We liaised with key department heads to identify pain points within their current processes and map out the lifecycle of a customer order from inception to completion. Additionally we gathered a ‘wishlist’ from frontline staff, advising them to focus on features of a system that would improve productivity, minimise customer issues and prevent errors. Using this information we were able to streamline and improve the company’s existing ordering system by moving everything online and automating as much of the process as possible.
The system was going to be adopted by thousands of users in multiple countries, speaking different languages and of varying degrees of technical knowledge. Therefore when designing and developing we focused on simplicity, intuitiveness and automation.
At each stage of the process we only ever request the minimum amount of information required from the end user. Wherever possible, information is auto-filled from their account details and/or order history, speeding up interactions and minimising human error.
One of the major pain points we identified during the research stage of the project was the problem of overdue orders. Our solution to this issue begins by ensuring that users are always aware of the status of their existing orders on the system – the first piece of information visible upon accessing the system is the total number of outstanding and overdue orders on your account. These are colour coded for maximum impact – turning amber then red depending on the length of time the order has been overdue.
In addition to the visual cues within the dashboard, the system will also inform users via email when an order becomes overdue. These warnings increase in frequency based on the length of time an order has been overdue, initially going to the person named on an order before being sent to the account supervisor in extreme instances.
The result of these implementations was a reduction in the percentage of orders that reach ‘outstanding’ status, and the complete removal manual chasing of the majority of overdue orders.
Multi-lingual support was integrated into the system via an intelligent combination of automatic and manual translation processes. We used a trusted language consultant to manually translate the static text content throughout the system, to ensure that the most important text was human-readable in the languages required.
As a fallback and for dynamically added text we used Google Translate to automatically convert any untranslated text into the language selected by the user.
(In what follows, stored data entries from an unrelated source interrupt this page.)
theorem State.locateRanges_keeps {r s : State} (init : Nat) (c : Nat) (p3 : List (Nat × Nat)) (h : Keeps r s) :
    ResKeeps r (State.locateRanges s init c p3) := by
  induction p3 generalizing s with
  | nil =>
      unfold State.locateRanges
      repeat' first
        | with_reducible assumption
        | with_reducible intro x
        | with_reducible apply ResKeeps.ok
  | cons a l ih =>
      unfold State.locateRanges
      repeat' first
        | with_reducible assumption
        | with_reducible intro x
        | with_reducible apply ResKeeps.ok
        | with_reducible apply ResKeeps.lost
        | with_reducible apply ResKeeps.wait
        | with_reducible apply ih
        | with_reducible apply State.locateAll_keeps
        | with_reducible apply ResKeeps.bind

theorem State.aheadEntry_keeps {r s : State} (n : Nat) (c : Nat) (w : Window) (h : Keeps r s) :
    ResKeeps r (State.aheadEntry s n c w) := by
  unfold State.aheadEntry
  repeat' first
    | with_reducible assumption
    | with_reducible intro x
    | (lift_lets -underBinder; with_reducible intro x)
    | with_reducible apply ResKeeps.ok
    | with_reducible apply ResKeeps.lost
    | with_reducible apply ResKeeps.wait
    | with_reducible apply Actor.desc_keeps
    | with_reducible apply State.locateRanges_keeps
    | with_reducible apply ResKeeps.bind
    | with_reducible apply Keeps.ite
    | with_reducible apply ResKeeps.ite

theorem execRunAheadFetch_keeps {r s : State} (core : Fin 512) (i : Fin 16) (h : Keeps r s) :
    OutKeeps r (execRunAheadFetch core i s) := by
  unfold execRunAheadFetch
  repeat' first
    | with_reducible assumption
    | (with_reducible intro x)
    | (lift_lets -underBinder; with_reducible intro x; first
        | (with_reducible refine with_fact (a := Keeps r x) ?_ ?_; (on_goal 1 => unfold x); (on_goal 2 => (intro hx; clear_value x)))
        | skip)
    | with_reducible apply OutKeeps.next
    | with_reducible apply ResKeeps.ok
    | with_reducible apply ResKeeps.lost
    | with_reducible apply ResKeeps.wait
    | with_reducible apply State.bumpCtx_keeps
    | with_reducible apply State.aheadEntry_keeps
    | with_reducible apply ResKeeps.bind
    | with_reducible apply Keeps.ite
    | with_reducible apply ResKeeps.ite
    | with_reducible apply OutKeeps.ite
    | (with_reducible apply Keeps.plain; · with_reducible assumption)
    | (with_reducible apply Keeps.plain; (on_goal 1 => refine ResKeeps.of_ok ?_ (by assumption)))
    | (with_reducible apply Keeps.plain; (on_goal 1 => refine ResKeeps.of_lost ?_ (by assumption)))
    | refine ResKeeps.of_ok ?_ (by assumption)
    | refine ResKeeps.of_lost ?_ (by assumption)
    | refine ResKeeps.of_wait ?_ (by assumption)
    | with_reducible exact ResKeeps.ok_keep (by assumption)
    | with_reducible exact ResKeeps.lost_keep (by assumption)
    | with_reducible exact ResKeeps.wait_keep (by assumption)
    | split

theorem execRunAheadExpired_keeps {r s : State} (die : Fin 8) (i : Nat) (h : Keeps r s) :
    OutKeeps r (execRunAheadExpired die i s) := by
  unfold execRunAheadExpired
  repeat' first
    | with_reducible assumption
    | with_reducible apply OutKeeps.next
    | with_reducible apply State.bumpCtx_keeps
    | with_reducible apply State.dropAhead_keeps
    | split

end Sys2Proof.Machine
end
This ensures that all text is readable by non-English users in their native language, whether or not the non-English translation has been manually added to the system.
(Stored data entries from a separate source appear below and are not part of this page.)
theorem execLockstepMismatch_keeps {r s : State} (h : Keeps r s) :
    OutKeeps r (execLockstepMismatch s) := by
  unfold execLockstepMismatch
  repeat' first
    | with_reducible assumption
    | with_reducible apply OutKeeps.next
    | with_reducible apply State.trip_keeps

end Sys2Proof.Machine
end

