-- ==== Sys2Proof/Laws/KeepCharter.lean ====
section
/-! SUPPORT. What the operations of Machine/Charter.lean keep. -/

namespace Sys2Proof.Machine

theorem State.keepExports_keeps {r s : State} (d : BitVec 256) (h : Keeps r s) :
    Keeps r (State.keepExports s d) := by
  unfold State.keepExports
  repeat' first
    | with_reducible assumption
    | with_reducible intro x
    | (with_reducible apply Keeps.plain; · with_reducible assumption)

theorem execCharterLoad_keeps {r s : State} (c : MbxCall) (image : List Byte) (h : Keeps r s) :
    OutKeeps r (execCharterLoad c image s) := by
  unfold execCharterLoad
  repeat' first
    | with_reducible assumption
    | (lift_lets -underBinder; with_reducible intro x)
    | with_reducible intro x
    | with_reducible apply OutKeeps.next
    | with_reducible apply FstKeeps.mk
    | with_reducible apply mailbox_keeps
    | (with_reducible apply Keeps.plain; · with_reducible assumption)
    | split

theorem execCharterUnload_keeps {r s : State} (c : MbxCall) (h : Keeps r s) :
    OutKeeps r (execCharterUnload c s) := by
  unfold execCharterUnload
  repeat' first
    | with_reducible assumption
    | (with_reducible intro x; first
        | (with_reducible refine with_fact (a := Keeps r x) ?_ ?_; (on_goal 1 => unfold x); (on_goal 2 => (intro hx; clear_value x)))
        | skip)
    | (lift_lets -underBinder; with_reducible intro x)
    | with_reducible apply OutKeeps.next
    | with_reducible apply FstKeeps.mk
    | with_reducible apply mailbox_keeps
    | with_reducible apply State.keepExports_keeps
    | with_reducible apply Keeps.ite
    | with_reducible apply FstKeeps.ite
    | with_reducible apply OutKeeps.ite
    | (with_reducible apply Keeps.plain; · with_reducible assumption)
    | split

theorem State.answerWith_keeps {r s : State} (b : List Byte) (h : Keeps r s) :
    Keeps r (State.answerWith s b) := by
  unfold State.answerWith
  repeat' first
    | with_reducible assumption
    | with_reducible intro x
    | with_reducible apply State.irq_keeps
    | with_reducible apply Keeps.ite
    | (with_reducible apply Keeps.plain; · with_reducible assumption)

theorem State.answerSigned_keeps {r s : State} (req : List Byte) (b : List Byte) (h : Keeps r s) :
    Keeps r (State.answerSigned s req b) := by
  unfold State.answerSigned
  repeat' first
    | with_reducible assumption
    | with_reducible intro x
    | with_reducible apply State.keyRefused_keeps
    | with_reducible apply State.answerWith_keeps
    | with_reducible apply Keeps.ite

theorem State.answerOwner_keeps {r s : State} (b : List Byte) (h : Keeps r s) :
    Keeps r (State.answerOwner s b) := by
  unfold State.answerOwner
  repeat' first
    | with_reducible assumption
    | with_reducible intro x
    | with_reducible apply State.answerWith_keeps

theorem execGetMeasurements_keeps {r s : State} (index : BitVec 8) (h : Keeps r s) :
    OutKeeps r (execGetMeasurements index s) := by
  unfold execGetMeasurements
  repeat' first
    | with_reducible assumption
    | (lift_lets -underBinder; with_reducible intro x)
    | with_reducible apply OutKeeps.next
    | with_reducible apply State.answerSigned_keeps
    | with_reducible apply Keeps.ite

theorem execQuote_keeps {r s : State} (chd nonce : BitVec 256) (first : BitVec 16) (h : Keeps r s) :
    OutKeeps r (execQuote chd nonce first s) := by
  unfold execQuote
  repeat' first
    | with_reducible assumption
    | (with_reducible intro x)
    | with_reducible apply OutKeeps.next
    | with_reducible apply State.answerSigned_keeps
    | with_reducible apply Keeps.ite

theorem State.newNonce_keeps {r s : State} (chd : BitVec 256) (eph : Option (Nat × Nat)) (h : Keeps r s) :
    OptSndKeeps r (State.newNonce s chd eph) := by
  unfold State.newNonce
  repeat' first
    | with_reducible assumption
    | (lift_lets -underBinder; with_reducible intro x; first
        | (with_reducible refine with_fact (a := Keeps r x) ?_ ?_; (on_goal 1 => unfold x); (on_goal 2 => (intro hx; clear_value x)))
        | skip)
    | with_reducible intro x
    | with_reducible apply State.drawKey_keeps
    | with_reducible apply OptSndKeeps.map_of
    | (with_reducible apply Keeps.plain; · with_reducible assumption)

theorem State.useNonce_keeps {r s : State} (chd val : BitVec 256) (h : Keeps r s) :
    SndKeeps r (State.useNonce s chd val) := by
  unfold State.useNonce
  repeat' first
    | with_reducible assumption
    | (lift_lets -underBinder; with_reducible intro x)
    | (with_reducible intro x; with_reducible refine with_fact (a := Keeps r x) ?_ ?_; (on_goal 1 => unfold x); (on_goal 2 => (intro hx; clear_value x)))
    | with_reducible apply SndKeeps.mk
    | (with_reducible apply Keeps.plain; · with_reducible assumption)
    | split

theorem execNonce_keeps {r s : State} (session : Bool) (chd : BitVec 256) (h : Keeps r s) :
    OutKeeps r (execNonce session chd s) := by
  unfold execNonce
  repeat' first
    | with_reducible assumption
    | with_reducible apply OutKeeps.next
    | with_reducible apply State.keyRefused_keeps
    | with_reducible apply State.answerSigned_keeps
    | with_reducible apply State.newNonce_keeps
    | with_reducible apply Keeps.ite
    | (with_reducible apply Keeps.plain; (on_goal 1 => refine OptSndKeeps.of ?_ (by assumption)))
    | split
Language preference is both auto-detected and stored as a preference on your account once selected by a user.
Several communication methods are employed within the system to guide users should they encounter any issues. An updatable help section is maintained by The Wheel Company where they provide answers commonly asked questions, allowing users to find instant answers to their queries.
A notification facility is used to relay important or time-sensitive information to all users at once, for example to inform them of planned maintenance or service interruptions.
The system was built with flexibility in mind, and post-launch several new features have been added in order to respond to user feedback. This flexibility has also allowed The Wheel Company to repurpose the system with customisations tailored to fit the requirements of their individual service contracts on a per client basis.